- [WHAT NEEDS TO BE DONE]
Give back the lines of the records exactly, starting at the first and ending at the one with "(Table 7-4). -/".

(Saved entries)
|---|

-- ==== Sys2Proof/Machine/Fetch.lean ====
section
/-! DEFINITION. The KENNEL's own commands: fetches, drains, MUZZLE, staging registers, wraps (07_key_manager.md, R163
to R179). DEDUCED: log entries 78, 79. -/
namespace Sys2Proof.Machine

/-! ### Fetches -/

/-- The waiting frames of a SAH on a side take a slot as their reference (Table 7-4). -/
def assignSlot (side sah i : Nat) (s : State) : State :=
  (kwbList s side).foldl (fun t id =>
    match frameOf t id with
    | none => t
    | some f =>
      if kwbSah side f == some sah && (kwbSlot side f).isNone then
        let b := some (i, (slotOf t i).gen)
        setSlot i (fun x => { x with ref := x.ref + 1 })
          (setFrame id (some (if side == 0 then { f with txSlot := b } else { f with rxSlot := b })) t)
      else t) s

/-- Change a side's miss table. -/
def setMisses (side : Nat) (f : List Miss → List Miss) (s : State) : State :=
  { s with km := { s.km with misses := s.km.misses.upd side f } }

/-- Remove the miss-table entries that name a slot. -/
def missDone (i : Nat) (s : State) : State :=
  setMisses 0 (List.filter (fun m => m.slot != some i)) (setMisses 1 (List.filter (fun m => m.slot != some i)) s)

/-- The miss-table entries of a SAH end. -/
def missOver (sah : Nat) (s : State) : State :=
  setMisses 0 (List.filter (fun m => m.sah != sah)) (setMisses 1 (List.filter (fun m => m.sah != sah)) s)

/-- A slot that a command filled serves the frames that wait for its SAH's key: they take it as their reference, the SAH
has no miss any more, and what can leave the wait buffers leaves (R171, R174). -/
def slotServes (i sah : Nat) (s : State) : State :=
  kwbDrain 1 (kwbDrain 0 (missOver sah (assignSlot 1 sah i (assignSlot 0 sah i s))))

/-- Pin a RESIDENT slot for KEY_PIN_SET: at most 12,288 slots are pinned (R170). -/
def pinSlot (i : Nat) (s : State) : Res :=
  if (slotOf s i).st != .resident then fail stWrongState s
  else if (slotOf s i).pinned then ok s
  else if 12288 ≤ pinnedCount s then fail stNoRoom s
  else ok (setSlot i (fun x => { x with pinned := true }) s)

/-- No slot is eligible as a victim: event 0x400A, once per episode (R170). -/
def noVictim (side : Nat) (s : State) : State :=
  if s.km.noVictim then s else evH 0x400A (le 1 side) { s with km := { s.km with noVictim := true } }

/-- A command that waits in the miss table for a slot goes on: it pins the slot that holds its key, or waits for the
fetch (R170, R186). -/
def entryWake (side sah i : Nat) (s : State) : State :=
  wake (· == Wait.entry side sah)
    (fun _ t => if (slotOf t i).st == .loading then .wait (.fetch i) t else pinSlot i t) s

/-- FETCH_ISSUE: the oldest entry of a side's miss table without a fetch takes a fetch tag and a slot. A SAH with a
fetch on the other side joins it; without a slot the entry waits, with event 0x400A once per episode (R170, R171). -/
def fetchIssue (side : Nat) (s : State) : State :=
  let ms := s.km.misses.get side
  if !live s || s.km.muzzled || 1 < side || 64 ≤ (ms.filter (·.slot.isSome)).length then s
  else match ms.find? (·.slot.isNone) with
    | none => s
    | some m =>
      let put (i : Nat) (t : State) : State :=
        assignSlot side m.sah i
          (setMisses side (fun l => l.map (fun x => if x.sah == m.sah then { x with slot := some i } else x)) t)
      match slotBy s m.sah with
      | some i =>
        if (slotOf s i).st == .resident then entryWake side m.sah i (kwbDrain side (missDone i (put i s)))
        else entryWake side m.sah i (put i s)
      | none => match slotTake s with
        | (none, t) => noVictim side t
        | (some i, t) => entryWake side m.sah i
          (put i (slotLoad i m.sah (kwbWaits s m.sah) (cntKm side (fun c => { c with fetch := c.fetch + 1 }) t)))

/-- A generation-table line fails its tag: event 0x4002 and alarm MEM_INTEGRITY (R164). -/
def lineAlarm (sah : Nat) (s : State) : State :=
  let r := drawFree 25 (evH 0x4002 (le 2 (sah / 32)) s)
  alarmRaise 19 r.1 r.2

/-- A fetch made within a command: the blob and the line as memory holds them, checked and unwrapped (R115, R186); `ecc`
says that memory returns an uncorrectable error. The KEK cache takes the lineage's KEK; the counters of the side are
kept. While the key manager is MUZZLED the fetch goes on under the cleared keys (log entry 108). -/
def cmdFetch (side sah : Nat) (want : Option (Option Nat × Bool)) (ecc : Bool) (s : State) : Except Nat Mat × State :=
  let blob := blobAt s sah
  let s := cntKm side (fun c => { c with fetch := c.fetch + 1 }) s
  match blobCheck (kekOf s) sah want false ecc (lineAt s (sah / 32)) blob s with
  | .error n =>
    let s := if 7 ≤ n then kekTouch side (u32 blob 12 % 16777216) (u32 blob 12 / 16777216) s else s
    let s := cntFetch side n s
    (.error (checkStatus n), if n == 2 then lineAlarm sah s else s)
  | .ok m => (.ok m, kekTouch side m.lineage (u32 blob 12 / 16777216) s)

/-- What check 8 compares with: the SA's suite and direction, when the SA is not FREE (Table 7-7). -/
def fetchWant (s : State) (sah : Nat) : Option (Option Nat × Bool) :=
  match saOf s sah with
  | some a => if a.st == .free then none else some ((scOf s a.sch).map (·.suite), a.rx)
  | none => none

/-- A command that waits for a fetch pins the slot, or reports what became of it (R186). -/
def fetchWake (i : Nat) (res : Cmd → State → Res) (s : State) : State := wake (· == Wait.fetch i) res s

/-- The frames of a side that have a slot as their reference are dropped. -/
def dropWaiting (side i : Nat) (s : State) : State :=
  ((kwbList s side).filter (fun id => match frameOf s id with
    | some f => (kwbSlot side f).map (·.1) == some i
    | none => false)).foldl (fun t id => dropUnavail side id t) s

/-- A fetch fails at a check (R172, Table 7-5). -/
def fetchFail (side sah i check : Nat) (s : State) : State :=
  let st := checkStatus check
  let dp := (slotOf s i).datapath
  let s := cntFetch side check s
  let s := if dp then evH 0x4001 (le 4 sah ++ le 2 st) (setKey sah (fun k => { k with st := .blocked }) s) else s
  let s := slotFree i (missDone i (dropWaiting 1 i (dropWaiting 0 i s)))
  let s := kwbDrain 1 (kwbDrain 0 s)
  let s := fetchWake i (fun _ t => fail st t) s
  if check == 2 then lineAlarm sah s else s

/-- The fetch high-water mark: the times of Table 7-6 and what memory queueing adds, at most 1,344 CCLK (R171); how much
it adds is a free value (log entry 26). -/
def fetchMark (side : Nat) (kekMiss : Bool) (s : State) : State :=
  let r := drawFree 26 s
  let n := (if kekMiss then 576 else 416) + r.1.toNat % 1345
  { r.2 with km := { r.2.km with fetchHighWater := r.2.km.fetchHighWater.upd side (Nat.max n) } }

/-- The fetch of a command, which went from `s` to `t`, found the KEK not cached. -/
def kekMissed (side : Nat) (s t : State) : Bool := (s.km.cnt.get side).kekMiss != (t.km.cnt.get side).kekMiss

/-- FETCH_COMPLETE: the checks of Table 7-7 on what memory returned; the slot becomes RESIDENT and its waiting frames
leave, or the fetch fails (R169, R172, R174). -/
def fetchComplete (side sah : Nat) (mem : FetchMemory) (s : State) : State :=
  match (s.km.misses.get side).find? (fun m => m.sah == sah) with
  | none => s
  | some m => match m.slot with
    | none => s
    | some i =>
      if !live s || s.km.muzzled || 1 < side || (slotOf s i).st != .loading then s
      else
        let blob := pad 96 (mem.blob.getD (blobAt s sah))
        let line := pad 64 (mem.line.getD (lineAt s (sah / 32)))
        let lin := u32 blob 12 % 16777216
        let lgen := u32 blob 12 / 16777216
        let cached := (kekCached lin lgen s).isSome
        match blobCheck (kekOf s) sah (fetchWant s sah) false mem.ecc line blob s with
        | .error n => fetchFail side sah i n (if 7 ≤ n then kekTouch side lin lgen s else s)
        | .ok mat =>
          let s := fetchMark side (!cached) (slotFill i mat (kekTouch side lin lgen s))
          fetchWake i (fun _ t => pinSlot i t) (kwbDrain 1 (kwbDrain 0 (missDone i s)))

|---|

- [TASK RESPONSE]
-- ==== Sys2Proof/Machine/Fetch.lean ====
section
/-! DEFINITION. The KENNEL's own commands: fetches, drains, MUZZLE, staging registers, wraps (07_key_manager.md, R163
to R179). DEDUCED: log entries 78, 79. -/
namespace Sys2Proof.Machine

/-! ### Fetches -/

/-- The waiting frames of a SAH on a side take a slot as their reference (Table 7-4). -/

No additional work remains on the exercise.